While Archier stared, Menshek went on: “What’s probably happened is that they’ve had to send their last remaining officers out to one or other of the fleets, because they just can’t find any other replacements… isn’t that where, all the Empire’s difficulties come from, after all? The numbers of pure humans willing to take on the work of preserving the Empire grows smaller all the time. That’s why, these days, we resort to using children.”

“You’re beginning to sound like an adult chauvinist.”

“If being an ‘adult chauvinist’ means believing children aren’t always as capable of shouldering responsibility as adults, then yes, I suppose I am.”

Menshek, Archier told himself with a frown, was certainly out of tune with the time. It was one of present society’s articles of faith that, having received an intensive education up to the age of seven, a young person was thereafter as entitled as any adult with regard to social position, sexuality, or freedom of action. It was slightly shocking to hear Menshek talk so.

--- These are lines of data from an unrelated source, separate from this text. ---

-- ==== Sys2Proof/Laws/InCloton.lean ====
section
/-! SUPPORT. What the operations of Machine/Cloton.lean may change. -/

namespace Sys2Proof.Machine

set_option linter.unusedTactic false
set_option linter.unreachableTactic false

theorem State.clAck_in (s a1 a2) : Within 25912479808 s (State.clAck s a1 a2) := by
  unfold State.clAck
  repeat' first
    | with_reducible exact .refl _ _ | with_reducible assumption | ((try lift_lets -underBinder); intro x; first
    | (refine Within.cut 25912479808 s x ?_ ?_; (on_goal 1 => unfold x); (on_goal 2 => (intro hx; clear_value x)))
    | clear_value x) | with_reducible apply Within.ite
    | (with_reducible apply Within.step (State.updCl_in _ _ _); decide)
    | (with_reducible apply Within.step (State.clLoss_in _ _); decide) | split | dsimp -zeta only

theorem State.clCtl_in (s a1 a2) : Within 134217728 s (State.clCtl s a1 a2) := by
  unfold State.clCtl
  repeat' first
    | with_reducible exact .refl _ _ | with_reducible assumption | with_reducible apply Within.ite
    | (with_reducible apply Within.step (State.updCl_in _ _ _); decide) | split

theorem State.clCalibrate_in (s a1) : Within 134217728 s (State.clCalibrate s a1) := by
  unfold State.clCalibrate
  repeat' first
    | with_reducible exact .refl _ _ | with_reducible assumption | ((try lift_lets -underBinder); intro x; first
    | (refine Within.cut 134217728 s x ?_ ?_; (on_goal 1 => unfold x); (on_goal 2 => (intro hx; clear_value x)))
    | clear_value x)  | (with_reducible apply Within.step (State.clCtl_in _ _ _); decide)
    | (with_reducible apply Within.step (State.updCl_in _ _ _); decide)

theorem State.clCorrected_in (s a1 a2 a3) : Within 17314086976 s (State.clCorrected s a1 a2 a3) := by
  unfold State.clCorrected
  repeat' first
    | with_reducible exact .refl _ _ | with_reducible assumption | ((try lift_lets -underBinder); intro x; first
    | (refine Within.cut 17314086976 s x ?_ ?_; (on_goal 1 => unfold x); (on_goal 2 => (intro hx; clear_value x)))
    | clear_value x) | with_reducible apply Within.ite
    | (with_reducible apply Within.step (State.addCnt_in _ _ _ _); decide)
    | (with_reducible apply Within.step (State.updCl_in _ _ _); decide)
    | (with_reducible apply Within.step (State.startClSwap_in _ _ _); decide) | split | dsimp -zeta only

theorem State.clDiscard_in (s a1) : Within 25912414272 s (State.clDiscard s a1) := by
  unfold State.clDiscard
  repeat' first
    | with_reducible exact .refl _ _ | with_reducible assumption 
    | (with_reducible apply Within.step (State.updCl_in _ _ _); decide)
    | (with_reducible apply Within.step (State.linkProto_in _ _); decide)

theorem State.clDlyMissing_in (s a1) : Within 25916608576 s (State.clDlyMissing s a1) := by
  unfold State.clDlyMissing
  repeat' first
    | with_reducible exact .refl _ _ | with_reducible assumption | ((try lift_lets -underBinder); intro x; first
    | (refine Within.cut 25916608576 s x ?_ ?_; (on_goal 1 => unfold x); (on_goal 2 => (intro hx; clear_value x)))
    | clear_value x) | with_reducible apply Within.ite
    | (with_reducible apply Within.step (State.trainFail_in _ _); decide)
    | (with_reducible apply Within.step (State.updCl_in _ _ _); decide) | split

theorem State.clDlyRsp_in (s a1 a2 a3) : Within 25912414272 s (State.clDlyRsp s a1 a2 a3) := by
  unfold State.clDlyRsp
  repeat' first
    | with_reducible exact .refl _ _ | with_reducible assumption | ((try lift_lets -underBinder); intro x; first
    | (refine Within.cut 25912414272 s x ?_ ?_; (on_goal 1 => unfold x); (on_goal 2 => (intro hx; clear_value x)))
    | clear_value x) | with_reducible apply Within.ite
    | (with_reducible apply Within.step (State.setFld_in _ _ _ _); decide)
    | (with_reducible apply Within.step (State.updCl_in _ _ _); decide)
    | (with_reducible apply Within.step (State.linkTiming_in _ _ _); decide) | split

theorem State.clTraining_in (s a1 a2 a3) : Within 25916674112 s (State.clTraining s a1 a2 a3) := by
  unfold State.clTraining
  repeat' first
    | with_reducible exact .refl _ _ | with_reducible assumption | ((try lift_lets -underBinder); intro x; first
    | (refine Within.cut 25916674112 s x ?_ ?_; (on_goal 1 => unfold x); (on_goal 2 => (intro hx; clear_value x)))
    | clear_value x) | with_reducible apply Within.ite
    | (with_reducible apply Within.step (State.clLoss_in _ _); decide)
    | (with_reducible apply Within.step (State.trainFail_in _ _); decide)
    | (with_reducible apply Within.step (State.updTrain_in _ _ _); decide) | split

theorem State.clUncorr_in (s a1) : Within 25916674112 s (State.clUncorr s a1) := by
  unfold State.clUncorr
  repeat' first
    | with_reducible exact .refl _ _ | with_reducible assumption | ((try lift_lets -underBinder); intro x; first
    | (refine Within.cut 25916674112 s x ?_ ?_; (on_goal 1 => unfold x); (on_goal 2 => (intro hx; clear_value x)))
    | clear_value x) | with_reducible apply Within.ite
    | (with_reducible apply Within.step (State.updTrain_in _ _ _); decide)
    | (with_reducible apply Within.step (State.updCl_in _ _ _); decide)
    | (with_reducible apply Within.step (State.linkErr_in _ _ _); decide)
    | (with_reducible apply Within.step (State.cnt_in _ _); decide)
    | (with_reducible apply Within.step (State.clLoss_in _ _); decide)
    | (with_reducible apply Within.step (State.clCtl_in _ _ _); decide) | split

theorem State.seeEpoch_in (s a1) : Within 268435520 s (State.seeEpoch s a1) := by
  unfold State.seeEpoch
  repeat' first
    | with_reducible exact .refl _ _ | with_reducible assumption | ((try lift_lets -underBinder); intro x; first
    | (refine Within.cut 268435520 s x ?_ ?_; (on_goal 1 => unfold x); (on_goal 2 => (intro hx; clear_value x)))
    | clear_value x) | with_reducible apply Within.ite
    | (with_reducible apply Within.step (State.setFld_in _ _ _ _); decide)
    | (with_reducible apply Within.step (State.updTw_in _ _); decide) | split

theorem State.clFrame_in (s a1 a2 a3 a4 a5 a6) : Within 26185109568 s (State.clFrame s a1 a2 a3 a4 a5 a6) := by
  unfold State.clFrame
  repeat' first
    | with_reducible exact .refl _ _ | with_reducible assumption | ((try lift_lets -underBinder); intro x; first
    | (refine Within.cut 26185109568 s x ?_ ?_; (on_goal 1 => unfold x); (on_goal 2 => (intro hx; clear_value x)))
    | ((first | (have _t : State → State := x) | (have _t : _ → State → State := x) | (have _t : _ → _ → State → State := x) | (have _t : _ → _ → State × Nat := x) | (have _t : State × Nat := x) | (have _t : State → Nat → State := x) | (have _t : _ → State := x)); clear _t; subst x; beta_reduce)
    | clear_value x) | with_reducible apply Within.ite
    | (with_reducible apply Within.step (State.clUncorr_in _ _); decide)
    | (with_reducible apply Within.step (State.clCorrected_in _ _ _ _); decide)
    | (with_reducible apply Within.step (State.setFld_in _ _ _ _); decide)
    | (with_reducible apply Within.step (State.updCl_in _ _ _); decide)
    | (with_reducible apply Within.step (State.seeEpoch_in _ _); decide)
    | (with_reducible apply Within.step (State.clTraining_in _ _ _ _); decide)
    | (with_reducible apply Within.step (State.updTrain_in _ _ _); decide)
    | (with_reducible apply Within.step (State.clDiscard_in _ _); decide)
    | (with_reducible apply Within.step (State.linkProtos_in _ _ _); decide) | split | dsimp -zeta only

theorem State.clResent_in (s a1) : Within 25778196544 s (State.clResent s a1) := by
  unfold State.clResent
  repeat' first
    | with_reducible exact .refl _ _ | with_reducible assumption 
    | (with_reducible apply Within.step (State.linkErr_in _ _ _); decide)
    | (with_reducible apply Within.step (State.cnt_in _ _); decide)

theorem State.nextHerd_in (s a1) : WithinO 25912414272 s (State.nextHerd s a1) := by
  intro t x e
  unfold State.nextHerd at e
  dsimp only at e
  split at e
  · cases e; exact Within.step (State.clResent_in ..) (by decide) ((State.updCl_in ..).mono (by decide))
  · split at e
    · cases e
    · split at e <;> cases e
      exact (State.updCl_in ..).mono (by decide)

theorem State.nextMirror_in (s) : WithinO 25912414272 s (State.nextMirror s) := by
  intro t x e
  unfold State.nextMirror at e
  dsimp only at e
  split at e
  · cases e; exact Within.step (State.clResent_in ..) (by decide) ((State.updCl_in ..).mono (by decide))
  · split at e
    · cases e
    · split at e <;> cases e <;> exact (State.updCl_in ..).mono (by decide)

theorem State.placeRecs_in (s a1 a2 a3 a4) : WithinP 25912414272 s (State.placeRecs s a1 a2 a3 a4) := by
  induction a4 generalizing s a1 a2 a3 with
  | nil => exact Within.pair (.refl _ _)
  | cons x l ih =>
    unfold State.placeRecs
    split
    · split
      · rename_i e
        refine WithinP.step (ih _ _ _ _) (by decide) ?_
        split at e
        · exact State.nextMirror_in s _ _ e
        · exact State.nextHerd_in s a1 _ _ e
      · exact Within.pair (.refl _ _)
    · exact ih _ _ _ _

“Recently a twelve-year-old girl was sent out as Admiral of Twenty-Three-Fleet,” Menshek added, in a voice of mild disapproval. “You’ve probably heard of it—it was an attempt to put together a sixth fleet from scavenged or cannibalised vessels, not really a fleet at all. The reason she was Admiral was that she was the only pure-blooded human in the outfit.”

“Yes, I know of it,” Archier said. “I heard she performed very well, for the time Twenty-Three-Fleet was in operation. It failed mainly through having insufficient resources.”

“I agree the appointment was a success in her case,” Menshek conceded. “But what about the eight-year-old boy who became Three-Fleet’s Fire Command Officer… just before they invested Costor.”